Le vent se lève

, par Bruno

Quoi de pire, dans une guerre, qu’une armée d’occupation ? Quoi de plus terrible qu’une guerre civile qui déchire les communautés, les villages et les familles ? En racontant les jours terribles du conflit irlandais, au tournant des années 20, Ken Loach frappe au cœur et au corps en retrouvant l’énergie, la justesse et la colère de Land and freedom.

IRLANDE AND FREEDOM

Jusqu’à son dernier souffle, Ken Loach fera de la politique. Jusqu’à son ultime soupir, Ken Loach sera un homme de gauche. Pas comme Tony Blair, non. Comme ces hommes et ces femmes qu’il filme depuis trente-cinq ans. Ken Loach est né en juin 1936, alors même que le Front populaire soulevait le peuple de France, quelques semaines avant le putsch franquiste en Espagne et dont il racontera la guerre dans le magnifique Land and freedom. A soixante-dix ans, il est reparti de Cannes avec une Palme d’or pour son dernier film, The wind that shakes the barley, traduit en français par Le vent se lève.

Ce vent, c’est celui de la révolte qui agite l’Irlande républicaine en 1920. Aux élections de 1918 largement remportées par le Sinn Féin, l’empire britannique répond par le mépris et la violence, envoyant sur l’île des troupes de fous furieux tout juste sortis du bourbier de la première guerre mondiale. Loach ne prend pas de gants pour filmer la sauvagerie de cette armée d’occupation qui a droit de vie et de mort sur tout citoyen irlandais : l’un d’eux est ainsi tué pour n’avoir pas prononcé correctement, c’est-à-dire à l’anglaise, son prénom. Dès lors, il n’y a plus beaucoup de choix : résister ou se soumettre. Les extraordinaires paysages irlandais servent de décor à des scènes d’entraînement (avec des fusils en bois) et, très vite, à des guet-apens dont les soldats britanniques sont les victimes.

L’horreur des scènes de torture répond à celle où un tout jeune domestique, illettré et visiblement dépassé par la situation, est abattu d’une balle dans la tête pour avoir trahi la cause. Car dans Le vent se lève, comme dans toutes les œuvres adultes et lucides, il n’y a pas de héros, ni de manichéisme. Le jeune Damien, diplômé en médecine et beau garçon, n’a pas les mains plus propres que les autres, même s’il reste fidèle à ces convictions jusqu’au bout et au dénouement tragique, à tous les sens du terme.

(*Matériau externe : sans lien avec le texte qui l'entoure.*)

/-! ## The end of a task and of a grid (R77, R83, R231, R398) -/

/-- The trigger count falls by one; at 0 before Ending the successors are released (R83). -/
def State.decTrigger (s : State) (g : Nat) : State :=
  match s.grid g with
  | none => s
  | some x =>
    if x.trig = 0 then s
    else
      let s := s.onGrid g fun x => { x with trig := x.trig - 1 }
      if x.trig = 1 && !x.released && x.st != .ending && x.st != .done then s.emit (.triggerRelease g) else s

/-- The cores of a grid. -/
def State.coresOf (s : State) (g : Nat) : List (Nat × Core) := s.cores.filter fun e => e.2.grid == some g

/-- No task of a grid is left, a migrating or stolen one among them, and every engine command has completed or stopped (R77, R398). -/
def State.gridIdle (s : State) (g : Nat) : Bool :=
  !(s.coming.any fun e => match e with
    | .migrateArrival _ t | .stealRequest _ _ (some (some t)) => t.grid = g
    | _ => false) &&
  (s.coresOf g).all fun e =>
    !((e.2.inbox ++ e.2.router).any fun t => t.kind = 7) && e.2.runq = [] && e.2.deque = [] && e.2.muq = [] &&
      e.2.vq = [] && e.2.xq = [] && (e.2.cq.all (·.stopped)) &&
      (List.range 4).all fun h => match (s.slot (slotKey e.1 h)).st with
        | .free => true
        | _ => false

/-- A running grid whose last task has ended goes to Ending (R77). -/
def State.checkGridEnd (s : State) (g : Nat) : State :=
  match s.grid g with
  | none => s
  | some x =>
    if x.st == .running && x.undealt = [] && s.gridIdle g then
      (s.onGrid g fun x => { x with st := .ending }).emit (.completionRelease g)
    else s

/-- A crossbar command without a register for its result. -/
def XuCmd.noResult (x : XuCmd) : XuCmd :=
  match x.op with
  | .prog _ row0 n off => { x with op := .prog 0 row0 n off }
  | _ => x

/-- A strand's slot becomes Free at `exit` (R398, R231): a stopped copy that it has not resumed is abandoned (R267). -/
def State.exitSlot (s : State) (k : Nat) : State :=
  let n := coreOf k
  let s := (s.flushBarrier k).handBack k
  let task := (s.slot k).task
  let s := match task with
    | some t => match t.route with
      | some r => if r.posted || !t.replied then s.answerCall (slotAgent k) t r .none .none [] else s
      | none => s
    | none => s
  let s := s.onSlot k fun sl => { sl.fresh with st := .free, task := none }
  let s := (s.onCore n fun c => { c with
    board := c.board.filter fun b => b.slot != k
    vq := c.vq.map fun v => if v.slot = k then { v with gd := 0 } else v
    xq := c.xq.map fun x => if x.slot = k then x.noResult else x
    cq := c.cq.map fun q => if q.slot = k && (q.stopped || q.stream.isSome) then { q with ending := some (3, 0, 0) } else q })
  let s := if (s.core n).cq.any (·.ending.isSome) then s.emit (.copyChunk (clusterOf n)) else s
  let s := match task with
    | some t =>
      let s := s.releasePins n t
      if t.dealt.isSome && !t.triggered then s.decTrigger t.grid else s
    | none => s
  let s := if k % 4 = 3 then s.askAnnex n else s.emit (.taskSelect n)
  match (s.core n).grid with
  | some g => s.checkGridEnd g
  | none => s

end Sys2Proof.Machine
end

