/-! ## The rows -/

def execTaskSelect (s : State) : Answered :=
  match s.input with
  | .taskSelect core => .next (if 16384 ≤ core then s.selectBank (core - 16384) else s.select core)
  | _ => .next s
def execTaskStart (s : State) : Answered :=
  match s.input with
  | .taskStart k => .next (s.startTask k)
  | _ => .next s
def execMessageArrival (s : State) : Answered :=
  match s.input with
  | .messageArrival target m => .next (s.arrive_ target m)
  | _ => .next s
def execMessageReady (s : State) : Answered :=
  match s.input with
  | .messageReady core => .next (s.makeReady core)
  | _ => .next s
def execAnnexStart (s : State) : Answered :=
  match s.input with
  | .annexStart core => .next (s.startAnnex core)
  | _ => .next s
def execStealRequest (s : State) : Answered :=
  match s.input with
  | .stealRequest thief victim none => .next (s.answerSteal thief victim)
  | .stealRequest thief victim (some t) => .next (s.stolen thief victim t)
  | _ => .next s
def execStealRetry (s : State) : Answered :=
  match s.input with
  | .stealRetry core => .next (s.retrySteal core)
  | _ => .next s
def execMigrateArrival (s : State) : Answered :=
  match s.input with
  | .migrateArrival core t => .next (s.arriveAt core t)
  | _ => .next s
def execCallSlip (s : State) : Answered :=
  match s.input with
  | .callSlip target t => .next (s.arrive_ target t)
  | _ => .next s

/-- R399. The slot is ready again once its cycles have passed. -/
def execYieldExpiry (s : State) : Answered :=
  match s.input with
  | .yieldExpiry k =>
    .next (if (s.slot k).yielding = 0 then s
      else if s.time < (s.slot k).yielding then s.emit (.yieldExpiry k)
      else s.onSlot k fun sl => { sl with yielding := 0 })
  | _ => .next s

end Sys2Proof.Machine
end

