/-- The body of the recurrence for one k: s is the element's code. -/
def Elem.recur (e : Elem) (mode : Nat) (ops : List (Nat × Nat × Nat)) (a b : Nat) : Elem :=
  let s := e.code
  let sel (t i : Nat) : Nat := match i with
    | 0 => s
    | 1 => a
    | 2 => b
    | _ => t
  ops.foldl (fun e o => e.apply mode o.1 (sel e.code o.2.1) (sel e.code o.2.2)) { e with code := 0 }

/-- An element of an `mrec` for k from `k0` to `k1 - 1`. -/
def State.mrecElem (s : State) (c : Nat) (f : Fmt) (mode : Nat) (ops : List (Nat × Nat × Nat)) (a b k0 k1 at_ : Nat)
    (e : Elem) : Elem :=
  let i := at_ / 64
  let j := at_ % 64
  let code (v : Value) : Nat := (v.deliver .fp32 0 false true).code
  let e := { e with nanIn := e.nanIn || (k0 = 0 && (Machine.single.value e.code).isNaN) }
  (List.range (k1 - k0)).foldl (fun e d =>
    let x := s.tileValue c a f (64 * i + k0 + d)
    let y := s.tileValue c b f (64 * (k0 + d) + j)
    { e with nanIn := e.nanIn || anyNaN [x, y] }.recur mode ops (code x) (code y)) e

/-! ## Lengths (R254 Table 1) -/

/-- The cycles of an `mma` or `mrec` at full duty, and its steps when it does not read all before it writes. -/
def MuOp.length : MuOp → Nat × Nat
  | .mma form .. => match form with
    | .float .fp32 _ => (1024, 4)
    | .float .fp16 _ | .float .bf16 _ => (256, 1)
    | .float _ _ | .int8 => (64, 1)
    | .ni k => (8 * k, 1)
  | .mrec _ prog .. =>
    let n := ((recProgram prog).getD []).length
    (256 * n, n)
  | .drain _ => (64, 1)
  | .zero | .accept => (16, 1)

/-- The steps of a command (R254, R260). -/
def MuOp.steps (op : MuOp) (whole : Bool) : Nat :=
  let (cycles, n) := op.length
  if whole then ceilDiv (4 * cycles) 256 else n

/-! ## Issue (R414, R421-R425) -/

/-- A command enters the MU queue of the issuing core, or the slot is not ready (R254). -/
def enterMu (io : Issuer) (op : MuOp) (acc : Nat) (whole : Bool) : Act Unit := do
  let s ← get
  if 8 ≤ s.hereCore.muq.length then waitHere
  let q ← nextSeq
  let m : MuCmd :=
    { op := op, acc := acc, rmode := io.rmode, prio := io.prio, qos := io.qos, grid := io.grid, slot := io.slot,
      steps := op.steps whole, whole := whole, door := io.door, seq := q, pc := io.pc }
  modify fun s => (s.onHereCore fun k => { k with muq := k.muq ++ [m] }).emitOnce (muEvent (coreOf s.cur))

/-- A carousel holds slots that are large enough for a tile (R257, R421). -/
def needTile (i bytes : Nat) : Act Unit := do
  let s ← get
  let k := s.carousel (coreOf s.cur) i
  if k.cnt = 0 || k.size * 128 < bytes then trap .carousel (descriptorOffset i)

/-- The next slot of a carousel taken for an operand (R257): its offset and its bytes. -/
def takeSlot (i : Nat) : Act (Nat × Nat) := do
  let s ← get
  let c := coreOf s.cur
  let k := s.carousel c i
  set (s.onCarousel c i fun k => { k with rsv := k.rsv + 1 })
  pure (k.slotAt ((k.head + k.rsv) % 2 ^ 32), k.size * 128)

/-- An operand slot overlaps the destination accumulator, or the local destination of a queued drain (R260). -/
def State.overlapsQueue (s : State) (c acc off n : Nat) : Bool :=
  meets off n (accOffset acc) 0x4000 ||
  (s.core c).muq.any fun m => match m.op with
    | .drain d => (match (s.core c).grid with
      | some g => s.gridCore g d.x d.y == some c
      | none => false) && meets off n d.off d.bytes
    | _ => false

/-- The issue of an `mma` or an `mrec`: two slots are taken, A first. -/
def issueTiles (io : Issuer) (fa fb : Fmt) (acc ca cb : Nat) (op : Nat → Nat → MuOp) : Act Unit := do
  needTile ca fa.tileBytes
  needTile cb fb.tileBytes
  let s ← get
  if 8 ≤ s.hereCore.muq.length then waitHere
  let (a, na) ← takeSlot ca
  let (b, nb) ← takeSlot cb
  let s ← get
  let c := coreOf s.cur
  enterMu io (op a b) acc (s.overlapsQueue c acc a na || s.overlapsQueue c acc b nb)

/-- What a scale register of g0 stands for (R299): sa = sb = 1.0, wd = 0. -/
def unitScale : Reg := ⟨0x3F8000003F800000, .exact⟩

/-- R421. An `mma` form. -/
def mmaOp (form : MmaForm) (acc : BitVec 1) (ca cb : BitVec 3) (gs3 : RegNo) : Act Unit := do
  enter onCores [gs3] []
  let scale ← source gs3
  let io ← strandIssuer
  issueTiles io form.fmts.1 form.fmts.2 acc.toNat ca.toNat cb.toNat fun a b => .mma form ca.toNat cb.toNat a b
    (if gs3 = 0 then unitScale else scale)
  retire 0

def execMmaE4e4 (acc : BitVec 1) (ca cb : BitVec 3) (gs3 : RegNo) (s : State) : Answered :=
  settle 0 (mmaOp (.float .e4m3 .e4m3) acc ca cb gs3) s
def execMmaE4e5 (acc : BitVec 1) (ca cb : BitVec 3) (gs3 : RegNo) (s : State) : Answered :=
  settle 0 (mmaOp (.float .e4m3 .e5m2) acc ca cb gs3) s
def execMmaE5e4 (acc : BitVec 1) (ca cb : BitVec 3) (gs3 : RegNo) (s : State) : Answered :=
  settle 0 (mmaOp (.float .e5m2 .e4m3) acc ca cb gs3) s
def execMmaE5e5 (acc : BitVec 1) (ca cb : BitVec 3) (gs3 : RegNo) (s : State) : Answered :=
  settle 0 (mmaOp (.float .e5m2 .e5m2) acc ca cb gs3) s
def execMmaH (acc : BitVec 1) (ca cb : BitVec 3) (gs3 : RegNo) (s : State) : Answered :=
  settle 0 (mmaOp (.float .fp16 .fp16) acc ca cb gs3) s
def execMmaB (acc : BitVec 1) (ca cb : BitVec 3) (gs3 : RegNo) (s : State) : Answered :=
  settle 0 (mmaOp (.float .bf16 .bf16) acc ca cb gs3) s
def execMmaS (acc : BitVec 1) (ca cb : BitVec 3) (gs3 : RegNo) (s : State) : Answered :=
  settle 0 (mmaOp (.float .fp32 .fp32) acc ca cb gs3) s
def execMmaI8 (acc : BitVec 1) (ca cb : BitVec 3) (gs3 : RegNo) (s : State) : Answered :=
  settle 0 (mmaOp .int8 acc ca cb gs3) s

/-- R420. `mma.ni`: the field holds k - 1, 1-7. -/
def execMmaNi (acc : BitVec 1) (km1 ca cb : BitVec 3) (gs3 : RegNo) (s : State) : Answered :=
  settle 0 (do
    if km1 = 0 then illegal
    mmaOp (.ni (km1.toNat + 1)) acc ca cb gs3) s

/-- The issue of an `mrec` (R422): the buffer is latched and checked first. -/
def issueMrec (io : Issuer) (acc fmt ca cb : Nat) : Act Unit := do
  if 5 < fmt then illegal
  let f := (Fmt.ofCode fmt).getD .fp32
  let s ← get
  let w := s.hereCore.recbuf
  if (recProgram w).isNone then trap .recurrence w.toNat
  issueTiles io f f acc ca cb fun a b => .mrec f w ca cb a b

def execMrec (la : Look) (acc : BitVec 1) (fmt : BitVec 4) (ca cb : BitVec 3) (s : State) : Answered :=
  settle la.toNat (do
    enter onCores [] []
    let io ← strandIssuer
    issueMrec io acc.toNat fmt.toNat ca.toNat cb.toNat
    retire la) s

/-- R422. `mrload` writes the recurrence buffer at issue. -/
def execMrload (la : Look) (gs1 : RegNo) (s : State) : Answered :=
  settle la.toNat (do
    enter onCores [gs1] []
    let v ← exactSource gs1
    modify fun s => s.onHereCore fun k => { k with recbuf := v.data.setWidth 32 }
    retire la) s

/-- R423. -/
def execMzero (la : Look) (n : BitVec 1) (s : State) : Answered :=
  settle la.toNat (do
    enter onCores [] []
    let io ← strandIssuer
    enterMu io .zero n.toNat false
    retire la) s

/-- R443 modes 2 and 3. -/
def execAcceptAcc (la : Look) (n : BitVec 1) (s : State) : Answered :=
  settle la.toNat (do
    enter onCores [] []
    let io ← strandIssuer
    enterMu io .accept n.toNat false
    retire la) s

/-- The address of an offset in the window of a core of the grid (R145). -/
def gridVA (x y off : Nat) : Nat := 0x7FFE * 2 ^ 48 + y * 2 ^ 34 + x * 2 ^ 20 + off

/-- A drain word (R424 Table 4): none where the table forbids it. -/
def drainOf (w : Nat) (tag : Word128) (clear : Bool) : Option Drain :=
  let off := bits w 49 32
  let sat := bit w 59
  match Fmt.ofCode (bits w 53 50) with
  | none => none
  | some f =>
    if w / 2 ^ 60 != 0 || off % 32 != 0 || (sat && !f.isFP8) then none
    else some ⟨bits w 15 0, bits w 31 16, off, f, bits w 57 54, bit w 58, sat, tag, clear⟩

/-- The issue of a drain (R425): coordinates outside the grid raise WINDOW. -/
def issueDrain (io : Issuer) (acc : Nat) (clear : Bool) (w tag : Reg) : Act Unit := do
  refuseBounded w
  refuseBounded tag
  match drainOf w.data.toNat tag.data clear with
  | none => illegal
  | some d => do
    let s ← get
    if (s.gridCore io.grid d.x d.y).isNone then trap .window (gridVA d.x d.y d.off)
    enterMu io (.drain d) acc false

def execMdrain (la : Look) (acc clr : BitVec 1) (gs1 gs2 : RegNo) (s : State) : Answered :=
  settle la.toNat (do
    enter inGrids [gs1, gs2] []
    let w ← source gs1
    let tag ← source gs2
    let io ← strandIssuer
    issueDrain io acc.toNat (clr = 1) w tag
    retire la) s

/-! ## A drain runs (R261, R262, R302) -/

/-- The results of converting a tile (R302). -/
def State.drainElems (s : State) (c a mode : Nat) (d : Drain) : List Rounded :=
  let scale := Machine.single.value (s.accScaleOf c a)
  (s.accElems c a).map fun e =>
    let v := if d.int then Value.ofInt (signed 32 e) else Machine.single.value e
    (v.mul scale).deliver d.fmt mode d.sat (anyNaN [v, scale])

/-- The bytes of a converted tile: nested integers go in planes (R292, R293). -/
def drainBytes (f : Fmt) (codes : List Nat) : List Byte :=
  match f with
  | .ni k => (List.range k).flatMap fun j => (List.range 512).map fun b =>
      BitVec.ofNat 8 ((List.range 8).foldl (fun v i => v + (if bit (codes.getD (8 * b + i) 0) (7 - j) then 2 ^ i else 0)) 0)
  | f => codes.flatMap (bytesOf f.bytes)

/-- Sectors of a drain written at a target core, where `ok` lets them. -/
def State.drainWrites (s : State) (t off : Nat) (kind : StoreKind) (ok : Nat → Bool) : Nat → List Byte → State
  | 0, _ => s
  | n + 1, bs =>
    let s := if ok off && s.inScratch t off 32 then s.writeMem (windowPA t off) (bs.take 32) kind else s
    s.drainWrites t (off + 32) kind ok n (bs.drop 32)

/-- The step of a drain: the tile is read and converted, the tile cleared where the drain clears it, and the writes go to
the target. A range outside the target's scratchpad ends the grid; how many of the writes have landed by then is a free
value (R262). -/
def State.drainStep (s : State) (c : Nat) (m : MuCmd) (d : Drain) : State :=
  let rs := s.drainElems c m.acc m.rmode d
  let kind : StoreKind := if s.accMarkOf c m.acc then .bounded else .plain
  let s := if d.clear then
      ((s.writeAcc c m.acc (List.replicate 4096 0)).setMark c m.acc false).setScale c m.acc 0x3F800000
    else s
  let bs := drainBytes d.fmt (rs.map (·.code))
  match s.gridCore m.grid d.x d.y with
  | none => s.engineFault c 0 m.slot m.door .window (gridVA d.x d.y d.off) m.pc
  | some t =>
    if s.inScratch t d.off d.bytes then
      ((s.drainWrites t d.off kind (fun _ => true) (d.bytes / 32) bs).tally c (totalTally rs)).emit (.drainClose c)
    else
      let landed := Config.choice s.fresh % (d.bytes / 32)
      (s.drawn.drainWrites t d.off kind (fun o => (o - d.off) / 32 < landed) (d.bytes / 32) bs).engineFault c 0 m.slot
        m.door .window (gridVA d.x d.y d.off) m.pc

/-! ## The rotation of a matrix unit (R252, R255) -/

/-- The core of a cluster whose queue has an index in one of its matrix units. -/
def muCore (cluster unit i : Nat) : Nat := clusterCore cluster (8 * unit + i)

/-- The carousels of a command. -/
def MuCmd.carousels (m : MuCmd) : List Nat :=
  match m.op with
  | .mma _ ca cb _ _ _ | .mrec _ _ ca cb _ _ => [ca, cb]
  | _ => []

/-- The head command of a core's queue is ready (R255): its slots hold pushed tiles, earlier drains are closed (R260), and
no earlier command of another queue has still to write what it reads (R415). -/
def State.muReady (s : State) (c : Nat) : Bool :=
  match (s.core c).muq with
  | [] => false
  | m :: _ =>
    !m.closing && m.carousels.all (fun i => m.carousels.count i ≤ (s.carousel c i).full) &&
      m.reads.all fun r => !s.writePending m.seq (windowPA c r.1) r.2

/-- The weight of a queue (R255 Table 2). -/
def Core.muWeight (k : Core) : Nat := if k.mqwt = 0 then 1 else min k.mqwt 8
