-- ==== Sys2Proof/Machine/Copy.lean ====
section
/-! DEFINITION. The copy engine: the copy instructions and their doorbell, chunks, completion records, page faults, barriers,
carousels as destinations, stream registers (spec/13_engines.md R265-R268, spec/20_isa_engines.md R432-R437,
spec/09_consistency.md R178-R180). -/

namespace Sys2Proof.Machine

open Sys2Proof

/-! ## Reading and writing as an engine -/

/-- What an engine finds at an address: a spot, a place on another device, or why it cannot go on. -/
inductive Reach where
  | spot (sp : Spot)
  | away (dev addr : Nat)
  | park
  | page (va : Nat)
  | fail (c : Cause) (va : Nat)

/-- The agent that an engine of a core is for a command (R147: engine accesses are not strand accesses; R141: no unit registers). -/
def State.engineAgent (s : State) (c ctx : Nat) : Agent :=
  { core := some c, grid := (s.core c).grid, ctx := ctx, die := dieOfCore c }

/-- The page at an address is atomic: an engine does not touch it (R434). -/
def State.onAtomicPage (s : State) (ctx va : Nat) : Bool :=
  match regionOfVA va, s.walk ctx va with
  | .translated, .leaf l _ => l.at_
  | _, _ => false

/-- An engine reaches a part of an access within one sector (R434, R46): an atomic page for a footprint's source alone (R75). -/
def State.reach (s : State) (c ctx va n : Nat) (u : Use) (foot : Bool := false) : Reach × State :=
  let found (r : Resolved × State) (addr : Nat) (remote : Bool) : Reach × State :=
    match r with
    | (.spot sp, s) =>
      if s.onAtomicPage ctx addr && !(foot && u == .read) then (.fail .placement va, s)
      else if s.spotParked sp n then (.park, s) else (.spot sp, s)
    | (.park, s) => (.park, s)
    | (.materialise, s) => (.park, s.askPage ctx addr)
    | (.fabric d a, s) => (.away d a, s)
    | (.fail cause, s) =>
      if remote then (.fail .remoteFault va, s)
      else if cause = .pageFault then (.page va, s) else (.fail cause va, s)
  match regionOfVA va with
  | .fabric dev addr =>
    if dev = thisDevice then found (s.resolve (s.engineAgent c ctx).outside addr n u true) addr true else (.away dev addr, s)
  | _ => found (s.resolve (s.engineAgent c ctx) va n u true) va false

/-- The bytes of a spot with their metadata. -/
def State.cellsAt (s : State) (sp : Spot) (n : Nat) : List Carried :=
  match sp with
  | .mem pa | .atm pa => (List.range n).map fun i =>
      let g := s.granule (pa + i)
      ⟨s.byte (pa + i), s.bndAt (pa + i) 1, g.poison, s.tagAt (pa + i), g.ctype⟩
  | _ =>
    let g := s.readSpot sp n
    g.bytes.map fun b => ⟨b, g.bnd, g.poison, g.tag, 0⟩

/-- The parts of an engine's access of at most 64 bytes: within sectors. -/
def engineParts (va n : Nat) : List (Nat × Nat) := sectors 3 va n

/-- The start of the sector of an address. -/
def sectorOf (va : Nat) : Nat := va / 32 * 32

/-- A command of a core's copy queue changed, by the number of its issue. -/
def State.onCopy (s : State) (c seq : Nat) (f : CopyCmd → CopyCmd) : State :=
  s.onCore c fun k => { k with cq := k.cq.map fun q => if q.seq = seq then f q else q }

/-- A source sector that a command has read (R179). -/
def State.sectorRead (s : State) (c seq va : Nat) : Option Reply :=
  ((s.core c).cq.find? fun q => q.seq = seq).bind fun q => (q.fetched.find? fun e => e.1 = sectorOf va).map (·.2)

/-- Why the reading or the writing of a unit stops. -/
inductive Halt where
  | park (va : Nat)
  | ask (va dev addr : Nat)
  | page (va : Nat)
  | fail (c : Cause) (va : Nat)
  | typed (va : Nat)
  deriving DecidableEq, Repr

/-- A part of the source of a unit read for the first time: the whole of its sector where it lies in memory, which the command
keeps (R179); an elided page, or a register, gives the part alone. -/
def State.firstRead (s : State) (c : Nat) (q : CopyCmd) (va n : Nat) (sp : Spot) : List Carried × State :=
  let whole (pa : Nat) (again : Nat → Spot) : List Carried × State :=
    let sp := again (sectorOf pa)
    let s := s.beforeRead q.qos sp 32
    let cs := s.cellsAt sp 32
    ((cs.drop (pa % 32)).take n, s.onCopy c q.seq fun q => { q with fetched := (sectorOf va, { cells := cs }) :: q.fetched })
  match sp with
  | .mem pa => whole pa .mem
  | .atm pa => whole pa .atm
  | sp =>
    let s := s.beforeRead q.qos sp n
    (s.cellsAt sp n, s)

Quant à la fin 1921, le gouvernement anglais négocie un traité de paix avec les nationalistes irlandais, le piège se referme. En apparence, l’Irlande est autonome, mais elle reste sous la domination de la couronne. Et les soldats britanniques sont remplacés par des militaires irlandais, avec un uniforme vert. Ces derniers matent la rebellion naissante chez les républicains avec les mêmes excès que leurs prédécesseurs.

Le jour se lève est un film dur, sec, indispensable pour comprendre ce qui a nourri le conflit irlandais jusqu’au début du 21ème siècle. Il met aussi en évidence, et sans aucune concession, la condition misérable des Irlandais de l’entre deux guerre. Après tout, en 1920, la grande famine de 1848 n’est pas si loin. Et quand Damien est appelé au chevet d’un gamin malade dans une ferme, le diagnostic serre le cœur : l’enfant n’a rien, mais il est affamé. D’où la lutte féroce entre les tenants d’une république socialiste et égalitaire, et ceux qui sont prêts à négocier avec l’occupant pour glaner des bribes d’autonomie. On ne doute pas un instant du côté dont Loach se sent proche. Et c’est pour ça qu’on l’aime.

P.-S.

un film de Ken Loach (Grande-Bretagne) avec Cillian Murphy, Padraic Delaney, Liam Cunningham.